DATA section start

-- ==== Sys2Proof/Tests/Slice0.lean ====
section
/-! SUPPORT. The model's own tests. Expected results come from the tables of 95_test_vectors.md (V1 to V9)
and the bit patterns of 30_encoding.md R90, never from the model. -/

namespace Sys2Proof.Tests

open Sys2Proof.Machine

/-! ## Helpers -/

/-- The machine after reset, with a script of the outside world. -/
def scripted (ins : List Input) : State := { State.reset with inputs := ins }

/-- The machine after reset, with a transport that answers these bytes. -/
def heard (rs : List Byte) : State := scripted (answers rs [])

/-- The bytes on the bus and the outcomes delivered. -/
def seen (o : Result) : Option (List Byte × List Reply) :=
  match o with
  | .next t => some (t.trace.map (·.out), t.replies)
  | .fault _ => none
  | .refused _ => none

/-- What decoding bytes gives, with the default configuration. -/
def read (bytes : List Byte) : Option Instr :=
  match decode defaultCfg bytes with
  | .ok (i, []) => some i
  | .ok (_, _ :: _) => none
  | .error _ => none

/-! ## Well-formedness: the one check refuses a term of each operation that has a direction -/

theorem test_wf_runRaw : (Instr.runRaw 2 5).wf = false := by decide

theorem test_wf_run : (Instr.run 0x80 5).wf = false := by decide

theorem test_wf_move : (Instr.move 3 5).wf = false := by decide

theorem test_wf_goToDir : (Instr.goToDir 0xFE 5).wf = false := by decide

theorem test_wf_goUntilRaw : (Instr.goUntilRaw 1 2 5).wf = false := by decide

theorem test_wf_goUntil : (Instr.goUntil 1 0xFF 5).wf = false := by decide

theorem test_wf_stepClock : (Instr.stepClock 3).wf = false := by decide

theorem test_wf_accepts : (Instr.move 1 5).wf = true ∧ (Instr.goTo 5).wf = true := by decide

/-! ## Decoding: one transaction of each operation, the opcode byte from R90's bit pattern -/

theorem test_decode_setParam : read [0b00000101, 0x0A, 0xBC] = some (.setParam 0x05 0x0ABC) := by decide

theorem test_decode_getParam : read [0b00111001, 0x00, 0x00] = some (.getParam 0x19) := by decide

theorem test_decode_runRaw : read [0b01010001, 0x01, 0x23, 0x45] = some (.runRaw 1 0x012345) := by decide

theorem test_decode_move : read [0b01000000, 0x3F, 0xFF, 0xFF] = some (.move 0 0x3FFFFF) := by decide

theorem test_decode_goTo : read [0b01100000, 0xE0, 0x00, 0x00] = some (.goTo 0xFFE00000) := by decide

theorem test_decode_goToDir : read [0b01101001, 0x00, 0x03, 0xE8] = some (.goToDir 1 1000) := by decide

theorem test_decode_goUntilRaw : read [0b10001010, 0x10, 0x00, 0x00] = some (.goUntilRaw 1 0 0x100000) := by
  decide

theorem test_decode_goHome : read [0b01110000] = some .goHome := by decide

theorem test_decode_goMark : read [0b01111000] = some .goMark := by decide

theorem test_decode_resetPos : read [0b11011000] = some .resetPos := by decide

theorem test_decode_resetDev : read [0b11000000] = some .resetDev := by decide

theorem test_decode_softStop : read [0b10110000] = some .softStop := by decide

theorem test_decode_hardStop : read [0b10111000] = some .hardStop := by decide

theorem test_decode_softHiZ : read [0b10100000] = some .softHiZ := by decide

theorem test_decode_hardHiZ : read [0b10101000] = some .hardHiZ := by decide

theorem test_decode_stepClock : read [0b01011000] = some (.stepClock 0) := by decide

theorem test_decode_getStatus : read [0b11010000, 0x00, 0x00] = some .getStatus := by decide

theorem test_decode_getPos : read [0b00100001, 0x00, 0x00, 0x00] = some .getPos := by decide

theorem test_decode_getMark : read [0b00100011, 0x00, 0x00, 0x00] = some .getMark := by decide

theorem test_decode_setPos : read [0b00000001, 0xFF, 0xFF, 0xFF] = some (.setPos 0xFFFFFF) := by decide

theorem test_decode_setMark : read [0b00000011, 0x00, 0x00, 0x05] = some (.setMark 5) := by decide

theorem test_decode_setElPos : read [0b00000010, 0x01, 0x55] = some (.setElPos 0x155) := by decide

DATA section end

The number of lines in the records that include "bytes" is what is needed, with no other words.

■ RESPONSE TO THE TASK ■
5